(Above: learning how to give a doll tea party in Starting School.)
The following is a description of Starting School, which my little one attends. Instead of my toddler getting into everything while I am teaching the older children, she cheerfully goes with her grandmother to Starting School.
"You have heard of "finishing school" no doubt. Well, this is similar, only it is the start. I had a use-what-you-have curriculum.
We began with the primer of McGuffey's first reader and read about doing what was right in the sight of God, and that God made the wind and the trees, etc. I took her outside to feel the wind.
The lithograph etching on the story was similar to some of our French toile prints that we have collected--just little squares of them with scenes.
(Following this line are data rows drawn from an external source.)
/-- The fields of a LOAD PATH body as they were written (Table 11-3). -/
theorem loadEntries_bytes (head : List Byte) (plans : List Plan) (long : head.length = 8) (short : plans.length ≤ 64)
    (ok : ∀ p ∈ plans, ∀ rest, planOf (p.bytes ++ rest) 0 = some p) :
    loadEntries (head ++ [BitVec.ofNat 8 plans.length] ++ plans.flatMap Plan.bytes) = plans.map some := by
  have count : (byteAt (head ++ [BitVec.ofNat 8 plans.length] ++ plans.flatMap Plan.bytes) 8).toNat = plans.length := by
    simp [byteAt, List.getD_eq_getElem?_getD, long, BitVec.toNat_ofNat]
    omega
  have each : ∀ (plans : List Plan), (∀ p ∈ plans, ∀ rest, planOf (p.bytes ++ rest) 0 = some p) →
      ∀ i p, plans[i]? = some p → planOf ((plans.flatMap Plan.bytes).drop (14 * i)) 0 = some p := by
    intro plans
    induction plans with
    | nil => intro _ i p h; simp at h
    | cons x t ih =>
      intro ok i p h
      cases i with
      | zero =>
        obtain rfl : x = p := by simpa using h
        simpa using ok x (by simp) _
      | succ i =>
        have := ih (fun p hp => ok p (by simp [hp])) i p (by simpa using h)
        have skip : (List.flatMap Plan.bytes (x :: t)).drop (14 * (i + 1)) = (t.flatMap Plan.bytes).drop (14 * i) := by
          rw [show 14 * (i + 1) = 14 + 14 * i by omega, ← List.drop_drop, List.flatMap_cons]
          congr 1
          exact List.drop_left' (Plan.length_bytes x)
        rw [skip, this]
  refine List.ext_getElem? fun i => ?_
  rw [loadEntries, count, List.getElem?_map, List.getElem?_map]
  by_cases h : i < plans.length
  · rw [List.getElem?_eq_getElem h, List.getElem?_eq_getElem (by simpa using h), List.getElem_range, Option.map_some,
      Option.map_some, ← planOf_drop]
    rw [← each plans ok i plans[i] (List.getElem?_eq_getElem h), ← List.drop_drop]
    congr 3
    exact List.drop_left' (by simp [long])
  · rw [List.getElem?_eq_none (by rw [List.length_range]; omega), List.getElem?_eq_none (by omega)]
    rfl


/-! ### Arming (R113, R115, R116) -/

@[simp] theorem State.onObject_tc (s : State) (n : Nat) (g : ObjectRec → ObjectRec) : (s.onObject n g).tc = s.tc := by
  unfold State.onObject; cases s.object n <;> rfl

@[simp] theorem State.armNext_tc (s : State) (n : Nat) (p : PathRec) : (s.armNext n p).tc = s.tc := by
  have each : ∀ (t : State) k, (t.armPoint n p k).tc = t.tc := fun t k => by
    unfold State.armPoint
    cases p.point k
    · rfl
    · exact State.onObject_tc _ _ _
  rw [State.armNext, each, each]

/-- Arming stores the path ARMED, with its first deadline (R116). -/
theorem State.activate_tc (s : State) (n : Nat) (p : PathRec) : (s.activate n p).tc =
    { s.tc with paths := s.tc.paths.set n { p with state := .armed, deadline := p.overdueDeadline } } :=
  State.armNext_tc _ _ _

theorem State.armIfDue_of {s : State} {n : Nat} {p : PathRec} (stored : s.path n = some p) :
    s.armIfDue n = if p.state = .loaded ∧ s.timeDue p.activation = true then s.activate n p else s := by
  simp only [State.armIfDue, stored]

/-- No activation is due before its time, nor while service is SUSPENDED (R112, R113). -/
theorem State.not_timeDue {s : State} {time : Nat} (h : s.tc.service = .suspended ∨ s.stationMs < time) :
    s.timeDue time = false := by
  rcases h with h | h
  · simp [State.timeDue, State.serving, h]
  · have : ¬ ((time : Int) ≤ (s.stationMs : Int)) := by omega
    simp [State.timeDue, this]
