-- ==== Sys2Proof/Laws/Objects.lean ====
section
/-! SUPPORT. What serving an arrival entry can change: the records it names, the watch slots' changed marks, and the
berth events handed; and what each operation leaves in the record. -/

namespace Sys2Proof.Machine

variable {s t u : State} {n : Nat} {r : ObjectRec}

/-- Reporting a record twice is reporting it once. -/
theorem State.reported_reported (v : Vec WatchSlot 16) (w : Watched) :
    (v.map (WatchSlot.reported w)).map (WatchSlot.reported w) = v.map (WatchSlot.reported w) := by
  refine Vec.ext_get fun k => ?_
  simp only [Vec.get_map, WatchSlot.reported]
  split <;> simp_all

/-- The watch slots after an event at a record that reports it, or does not. -/
def slotsAfter (v : Vec WatchSlot 16) (n : Nat) (reports : Bool) : Vec WatchSlot 16 :=
  if reports then v.map (WatchSlot.reported (.object n)) else v

@[simp] theorem slotsAfter_true (v : Vec WatchSlot 16) (n : Nat) :
    slotsAfter v n true = v.map (WatchSlot.reported (.object n)) := rfl

@[simp] theorem slotsAfter_false (v : Vec WatchSlot 16) (n : Nat) : slotsAfter v n false = v := rfl

/-- Two events report as one event does that reports what either reports. -/
theorem slotsAfter_slotsAfter (v : Vec WatchSlot 16) (n : Nat) (a b : Bool) :
    slotsAfter (slotsAfter v n a) n b = slotsAfter v n (a || b) := by
  cases a <;> cases b <;> first | rfl | exact State.reported_reported _ _

/-- Exactly the slots that watch the record are marked, where it is reported. -/
theorem get_slotsAfter (v : Vec WatchSlot 16) (n : Nat) (b : Bool) (k : Fin 16) :
    (slotsAfter v n b).get k =
      if b = true ∧ (v.get k).subject = .object n then { v.get k with changed := true } else v.get k := by
  cases b <;> simp [WatchSlot.reported]

/-- From one state to another, only the record of a number, the watch slots as its report marks them, and the berth
events handed differ. -/
structure ObjectFrame (s t : State) (n : Nat) : Prop where
  eq : t = { s with objects := t.objects, watch := t.watch, berthEvents := t.berthEvents }
  others : ∀ k, k ≠ n → t.object k = s.object k
  watch : t.watch = s.watch ∨ t.watch = s.watch.map (WatchSlot.reported (.object n))

namespace ObjectFrame

theorem same (s : State) (n : Nat) : ObjectFrame s s n := ⟨rfl, fun _ _ => rfl, .inl rfl⟩

theorem trans (a : ObjectFrame s t n) (b : ObjectFrame t u n) : ObjectFrame s u n := by
  refine ⟨?_, fun k hk => (b.others k hk).trans (a.others k hk), ?_⟩
  · rw [b.eq, a.eq]
  · rcases a.watch with ha | ha <;> rcases b.watch with hb | hb <;> rw [hb, ha]
    · exact .inl rfl
    · exact .inr rfl
    · exact .inr rfl
    · exact .inr (State.reported_reported _ _)

/-- A report made before stays made. -/
theorem reported (f : ObjectFrame s t n) (h : s.watch = u.watch.map (WatchSlot.reported (.object n))) :
    t.watch = u.watch.map (WatchSlot.reported (.object n)) := by
  rcases f.watch with hw | hw <;> rw [hw, h]
  exact State.reported_reported _ _

theorem report (s : State) (n : Nat) : ObjectFrame s (s.report (.object n)) n :=
  ⟨rfl, fun _ _ => rfl, .inr rfl⟩

theorem setObject (s : State) (n : Nat) (r : ObjectRec) : ObjectFrame s (s.setObject n r) n :=
  ⟨rfl, fun _ h => State.object_setObject_ne s r (Ne.symm h), .inl rfl⟩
One had a boy and girl fishing in a pond, in a red color, so I got that out and showed it to her and showed how similar it was to the etching.
Then we opened up a poetry book I had called "Friendship and Roses" which I bought in the 80's. It had a painting of a girl carrying a bouquet of flowers and a letter.
I asked her to point to the flowers. I asked her to point to the letter. Afterwards she was so fascinated with the shoes. I guess the shoes have a strong light on them, that a child would be drawn to them. She really talked about the shoes. I asked her if she would like to do what the little girl in the picture is doing. She said yes. We went outside and picked something that resembled flowers, and we came in and tied them in a ribbon. Then we got a card and rubber stamped it with a kitten, tied it in ribbon, and presented it to mother.
I have the first Victoria magazine ever printed, and it featured children at the beach, so we had a wonderful time looking at the pictures and talking about the beach.
I showed her how to make tea cups from egg cartons and chenille wire, and we had a tea party for dolls and bears.
I got idea for a reflective kind of teaching, from the old Art-Literature readers that I had when my children were little. In the back of them, it suggested you illustrate the lessons by imitating them. You could pose your children for photographs or paintings, just like the masterpieces in the book. You could create a bowl of fruit to match a painting of still life fruit, etc."